What the exercise asks: Within the data below, find the string "lean" and return each line where it occurs.

** Given information follows **

-- ==== Sys2Proof/Laws/Ops.lean ====
section
/-!
SUPPORT. What the shared operations can do: the front end, the oracles, the scanner's loop and the
colour broadcast, each said once.
-/

namespace Sys2Proof.Machine

variable (s : State)

/-! The front end. -/

/-- What the front end can do: the three ways it ends an operation, and the operation's own rule. -/
theorem frontEnd_cases (runsFatal permitted : Bool) (rule : State → State) (P : State → Prop)
    (hFatal : s.fatal = true → runsFatal = false → P (s.setResult .errFatal))
    (hEarly : s.startsTooEarly = true → (s.fatal = true → runsFatal = true) →
      P (s.raiseFatal causeStartupOrder))
    (hIllegal : permitted = false → s.startsTooEarly = false → (s.fatal = true → runsFatal = true) →
      P (s.setResult .errIllegal))
    (hRule : permitted = true → s.startsTooEarly = false → (s.fatal = true → runsFatal = true) →
      P (rule s)) :
    P (frontEnd runsFatal permitted rule s) := by
  unfold frontEnd
  cases hf : s.fatal <;> cases hr : runsFatal <;> cases he : s.startsTooEarly <;>
    cases hp : permitted <;> simp_all

/-! The oracles change nothing but their own answers. -/

theorem State.busAsked_issuing_port (p : Port) : s.busAsked.port p = s.port p := by
  cases p <;> simp [State.port]

theorem State.jitterAsked_issuing_port (p : Port) : s.jitterAsked.port p = s.port p := by
  cases p <;> simp [State.port]

@[simp] theorem State.logLed_busAnswer (x : LedSend) : (s.logLed x).busAnswer = s.busAnswer := rfl

@[simp] theorem State.clearEvents_busAnswer : s.clearEvents.busAnswer = s.busAnswer := rfl

@[simp] theorem State.clearEvents_evtCount : s.clearEvents.evtCount = 0 := rfl

theorem State.logLed_busAsked (x : LedSend) : (s.logLed x).busAsked = s.busAsked.logLed x := by
  cases h : s.busAnswers <;> simp [State.busAsked, State.logLed, h]

theorem State.clearEvents_busAsked : s.clearEvents.busAsked = s.busAsked.clearEvents := by
  cases h : s.busAnswers <;> simp [State.busAsked, State.clearEvents, h]

/-- JITTER's answer is in its range, whatever it draws (R93). -/
theorem State.jitterAnswer_range (lo hi : Word) (h : lo < hi) :
    lo ≤ s.jitterAnswer lo hi ∧ s.jitterAnswer lo hi < hi := by
  have h1 : lo.toNat < hi.toNat := h
  have h2 : (hi - lo).toNat = hi.toNat - lo.toNat := by
    rw [BitVec.toNat_sub]; have := hi.isLt; have := lo.isLt; omega
  have h3 : s.jitterRaw.toNat % (hi - lo).toNat < (hi - lo).toNat := Nat.mod_lt _ (by omega)
  have h4 : (s.jitterAnswer lo hi).toNat = lo.toNat + s.jitterRaw.toNat % (hi - lo).toNat := by
    simp only [State.jitterAnswer, BitVec.toNat_add, BitVec.toNat_umod]
    have := hi.isLt
    exact Nat.mod_eq_of_lt (by omega)
  constructor
  · show lo.toNat ≤ _; omega
  · show _ < hi.toNat; omega

/-! The scanner's loop and the colour broadcast touch the key array and the event list alone. -/

theorem State.foldl_keeps {α β : Type} (f : State → α) (g : State → β → State)
    (h : ∀ t b, f (g t b) = f t) (l : List β) (s : State) : f (l.foldl g s) = f s := by
  induction l generalizing s with
  | nil => rfl
  | cons b l ih => rw [List.foldl_cons, ih, h]
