-- ==== Sys2Proof/Proofs/Scope.lean ====
section
/-!
PROOFS. When the USB interrupt handler is entered and left, and which context its state shuts out
(00_scope.md R7, 60_exceptions.md R187).
-/

namespace Sys2Proof.Machine

/-- `enter` is enabled exactly when the line is high and P1 is idle (R159, R187). -/
theorem State.mayEnter_iff (s : State) :
    s.mayEnter = true ↔ s.evPending = true ∧ s.usbIrqEn = true ∧ s.handler = .idle := by
  simp [State.mayEnter, State.irq, and_assoc]

/-- P1 is in its handler exactly when it is not idle. -/
theorem State.inHandler_iff (s : State) : s.inHandler = true ↔ s.handler ≠ .idle := by
  simp [State.inHandler]

theorem stepIf_of_enabled {b : Bool} (t : State) (h : b = true) : stepIf b t = .next t :=
  if_pos h

theorem stepIf_of_not_enabled {b : Bool} (t : State) (h : ¬ b = true) :
    stepIf b t = .refused .notEnabled :=
  if_neg h

theorem State.perform_enter (s : State) : s.perform .enter = stepIf s.mayEnter s.enterHandler := rfl

theorem State.perform_leave (s : State) : s.perform .leave = stepIf s.inHandler s.leaveHandler := rfl

/-- A context whose role forbids the access has no step. -/
theorem State.perform_context_of_not_allowed {s : State} {c : Port} {x : Access}
    (h : ¬ s.roleAllows c x = true) : s.perform (.context c x) = .refused .notEnabled :=
  if_neg h

/-- P0's role allows an access only while P1 is not in its handler (R7). -/
theorem State.not_inHandler_of_roleAllows_p0 {s : State} {x : Access}
    (h : s.roleAllows .p0 x = true) : ¬ s.inHandler = true := by
  unfold State.roleAllows at h
  split at h
  · cases h
  · obtain ⟨-, hrole⟩ := (Bool.and_eq_true _ _).mp h
    simpa using hrole

/-- P1's role allows an access only while P1 is in its handler (R187). -/
theorem State.inHandler_of_roleAllows_p1 {s : State} {x : Access}
    (h : s.roleAllows .p1 x = true) : s.inHandler = true := by
  unfold State.roleAllows at h
  split at h
  · cases h
  · exact ((Bool.and_eq_true _ _).mp h).2

/-- Settles O42: `enter`, `return` and the contexts' steps are each guarded by a condition of the model, and
the lemmas above say what these conditions are in terms of the line and of P1's state. -/
theorem handlerEntersOnTheLine : Obligations.HandlerEntersOnTheLine := by
  unfold Obligations.HandlerEntersOnTheLine
  intro s
  refine ⟨fun hev hen hidle => ?enters, fun hoff => ?noEnter, fun hin => ?leaves, fun hidle => ?noLeave,
    fun hin x => ?noP0, fun hidle x => ?noP1⟩
  case enters =>
    rw [s.perform_enter]
    exact stepIf_of_enabled _ (s.mayEnter_iff.mpr ⟨hev, hen, hidle⟩)
  case noEnter =>
    rw [s.perform_enter]
    refine stepIf_of_not_enabled _ fun hmay => ?_
    obtain ⟨hev, hen, hidle⟩ := s.mayEnter_iff.mp hmay
    simp [hev, hen, hidle] at hoff
  case leaves =>
    rw [s.perform_leave]
    exact stepIf_of_enabled _ (s.inHandler_iff.mpr hin)
  case noLeave =>
    rw [s.perform_leave]
    exact stepIf_of_not_enabled _ fun hin => s.inHandler_iff.mp hin hidle
  case noP0 =>
    exact State.perform_context_of_not_allowed fun hallows =>
      State.not_inHandler_of_roleAllows_p0 hallows (s.inHandler_iff.mpr hin)
  case noP1 =>
    exact State.perform_context_of_not_allowed fun hallows =>
      s.inHandler_iff.mp (State.inHandler_of_roleAllows_p1 hallows) hidle

end Sys2Proof.Machine
end

section
/-!
PROOFS. What every step keeps, what an operation leaves unchanged and what RESET restores, of the state of
10_state.md: the block's invariant, the clock, the keys, the ports' registers, STATUS, and the reset values.
-/

namespace Sys2Proof.Machine

/-! ## What a step of the environment leaves unchanged -/

/-- No step of the environment but RESET touches the parameters, the keys, the event count, the fatal state or
its cause (R6, R32, R34, R183). -/
theorem State.perform_environment_frame {u t : State} {a : Act} (henv : a.isEnvironment = true)
    (hreset : a ≠ .reset) (h : u.perform a = .next t) :
    t.cfg = u.cfg ∧ t.keys = u.keys ∧ t.evtCount = u.evtCount ∧ t.fatal = u.fatal ∧
      t.fatalCause = u.fatalCause := by
  cases a with
  | bus x => cases henv
  | context c x => cases henv
  | reset => exact absurd rfl hreset
  | syncW => cases h; simp
  | syncR => cases h; simp
  | keypad lines => cases h; simp
  | _ => obtain ⟨-, rfl⟩ := stepIf_next h; simp

theorem State.perform_reset {u t : State} (h : u.perform .reset = .next t) : t = u.resetBlock := by
  cases h; rfl

/-- The four ways SCAN's own rule ends: CLK is not initialised, the LED transaction fails, the keypad read
fails, or both succeed (R113). -/
theorem scanRule_cases (s : State) (P : State → Prop) (hNotInit : P (s.setResult .errNotInit))
    (hLed : P ((s.clearEvents.sendLed s.ledFrame).raiseFatal causeLedBus))
    (hKeypad : P ((s.clearEvents.sendLed s.ledFrame).busAsked.raiseFatal causeKeypadBus))
    (hRead : P (s.clearEvents.sendLed s.ledFrame).busAsked.scanRead) : P (scanRule s) := by
  unfold scanRule
  split
  · exact hNotInit
  · dsimp only
    split
    · exact hLed
    · split
      · exact hKeypad
      · exact hRead

/-! ## The parameters -/

theorem step_cfg {s s' : State} (h : step s = .next s') : s'.cfg = s.cfg := by
  refine step_keeps h (fun t => t.cfg = s.cfg) ?_ ?_ ?_ ?_ ?_ ?_ ?_ ?_ ?env rfl
  case env =>
    intro u a t _ henv hu ha
    by_cases hreset : a = .reset
    · subst hreset
      rw [State.perform_reset ha]
      exact hu
    · obtain ⟨hcfg, -⟩ := State.perform_environment_frame henv hreset ha
      exact hcfg.trans hu
  all_goals intros; simpa

/-! ## The fatal state -/

theorem FatalInv.congr {s t : State} (h : FatalInv s) (hf : t.fatal = s.fatal)
    (hc : t.fatalCause = s.fatalCause) : FatalInv t where
  none_before := by rw [hf, hc]; exact h.none_before
  valid_after := by rw [hf, hc]; exact h.valid_after

/-- `raise Fatal` with a cause of R181 keeps the invariant, for it keeps the first cause (R183). -/
theorem FatalInv.raiseFatal {s : State} (h : FatalInv s) {c : BitVec 8} (hc : validCause c = true) :
    FatalInv (s.raiseFatal c) where
  none_before := nofun
  valid_after := fun _ => by
    rw [State.raiseFatal_fatalCause]
    split
    next hf => exact h.valid_after hf
    next => exact hc

theorem FatalInv.resetBlock (s : State) : FatalInv s.resetBlock where
  none_before := fun _ => rfl
  valid_after := nofun

theorem FatalInv.irqEnRule {s : State} (h : FatalInv s) (v : Bool) : FatalInv (irqEnRule v s) := by
  unfold Machine.irqEnRule
  split
  · exact h.raiseFatal rfl
  · exact h.congr rfl rfl

/-- A cause that FATAL_REQ lets through is one software may raise (R176, R181). -/
theorem FatalInv.fatalReqRule {s : State} (h : FatalInv s) (c : BitVec 8) :
    FatalInv (fatalReqRule c s) := by
  unfold Machine.fatalReqRule
  split
  next => exact h.congr rfl rfl
  next hc =>
    have hle : causeSoftwareMin ≤ c := BitVec.not_lt.mp hc
    exact h.raiseFatal (by simpa [validCause] using .inr hle)

theorem FatalInv.scanRule {s : State} (h : FatalInv s) : FatalInv (scanRule s) := by
  have sent : FatalInv (s.clearEvents.sendLed s.ledFrame) :=
    h.congr (by simp [State.sendLed]) (by simp [State.sendLed])
  have asked := sent.congr (State.busAsked_fatal _) (State.busAsked_fatalCause _)
  exact scanRule_cases s FatalInv (h.congr rfl rfl) (sent.raiseFatal rfl) (asked.raiseFatal rfl)
    (asked.congr (by simp [State.scanRead]) (by simp [State.scanRead]))

theorem FatalInv.ruleOf {s : State} (h : FatalInv s) (i : Instr) : FatalInv (ruleOf i s) := by
  cases i with
  | irqEn v => exact h.irqEnRule v
  | fatalReq c => exact h.fatalReqRule c
  | scan => exact h.scanRule
  | _ => exact h.congr (ruleOf_fatal _ _ nofun nofun nofun) (ruleOf_fatalCause _ _ nofun nofun nofun)

theorem FatalInv.step {s s' : State} (hs : FatalInv s) (h : step s = .next s') : FatalInv s' := by
  refine step_keeps h FatalInv ?_ ?_ ?_ ?_ ?_ ?early ?rule ?_ ?env hs
  case early => exact fun _ hu => hu.raiseFatal rfl
  case rule => exact fun i _ _ hu => hu.ruleOf i
  case env =>
    intro u a t _ henv hu ha
    by_cases hreset : a = .reset
    · subst hreset
      exact State.perform_reset ha ▸ .resetBlock u
    · obtain ⟨-, -, -, hf, hc⟩ := State.perform_environment_frame henv hreset ha
      exact hu.congr hf hc
  all_goals intros; rename FatalInv _ => hu; exact hu.congr (by simp) (by simp)

/-! ## The keys and the event list -/

theorem KeysInv.congr {s t : State} (h : KeysInv s) (hk : t.keys = s.keys)
    (hc : t.evtCount = s.evtCount) : KeysInv t where
  held_pressed := by rw [hk]; exact h.held_pressed
  count_le := by rw [hc]; exact h.count_le

/-- The per-key state machine makes no key held that is not pressed (R114). -/
theorem keyStep_held_pressed (hold : Nat) (k : Key) (b : Bool) (now : BitVec 64)
    (h : k.held = true → k.pressed = true) :
    (keyStep hold k b now).1.held = true → (keyStep hold k b now).1.pressed = true := by
  unfold keyStep
  split
  next => simp
  next hp => split <;> exact fun _ => hp
  next => simp
  next => exact h

/-- Neither colour of a key is one of its flags (R119). -/
@[simp] theorem Key.setColor_held (k : Key) (sel : ColorSel) (c : Color) :
    (k.setColor sel c).held = k.held := by cases sel <;> rfl

@[simp] theorem Key.setColor_pressed (k : Key) (sel : ColorSel) (c : Color) :
    (k.setColor sel c).pressed = k.pressed := by cases sel <;> rfl

theorem KeysInv.resetBlock (s : State) : KeysInv s.resetBlock where
  held_pressed := fun i => by simp [State.resetBlock, State.reset, Key.reset]
  count_le := Nat.zero_le _

theorem KeysInv.clearEvents {s : State} (h : KeysInv s) : KeysInv s.clearEvents where
  held_pressed := h.held_pressed
  count_le := Nat.zero_le _

/-- A scan from an empty event list reports each of the 16 keys at most once (R113, R115). -/
theorem KeysInv.scanKeys {s : State} (h : KeysInv s) (hc : s.evtCount = 0) (d : BitVec 16)
    (n : BitVec 64) : KeysInv (s.scanKeys d n) := by
  obtain ⟨hkeys, -, -, hcount⟩ := s.scanKeys_spec d n hc
  exact
    { held_pressed := fun i => by
        rw [hkeys i]
        exact keyStep_held_pressed _ _ _ _ (h.held_pressed i)
      count_le := hcount }

theorem State.scanRead_keys (s : State) :
    s.scanRead.keys = (s.scanKeys (pressedMask s.keypadBytes.1 s.keypadBytes.2) s.clk).keys := by
  rw [State.scanRead, State.setResult_keys, State.setResp0_keys]

theorem State.scanRead_evtCount (s : State) :
    s.scanRead.evtCount =
      (s.scanKeys (pressedMask s.keypadBytes.1 s.keypadBytes.2) s.clk).evtCount := by
  rw [State.scanRead, State.setResult_evtCount, State.setResp0_evtCount]

theorem KeysInv.scanRead {s : State} (h : KeysInv s) (hc : s.evtCount = 0) : KeysInv s.scanRead :=
  (h.scanKeys hc _ _).congr s.scanRead_keys s.scanRead_evtCount

theorem KeysInv.scanRule {s : State} (h : KeysInv s) : KeysInv (scanRule s) := by
  have sent : KeysInv (s.clearEvents.sendLed s.ledFrame) :=
    h.clearEvents.congr (by simp [State.sendLed]) (by simp [State.sendLed])
  have asked := sent.congr (State.busAsked_keys _) (State.busAsked_evtCount _)
  exact scanRule_cases s KeysInv (h.congr rfl rfl) (sent.congr rfl rfl) (asked.congr rfl rfl)
    (asked.scanRead (by simp [State.sendLed]))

** End of Given information **

Finished exercise:
-- ==== Sys2Proof/Laws/Ops.lean ====
-- ==== Sys2Proof/Proofs/Scope.lean ====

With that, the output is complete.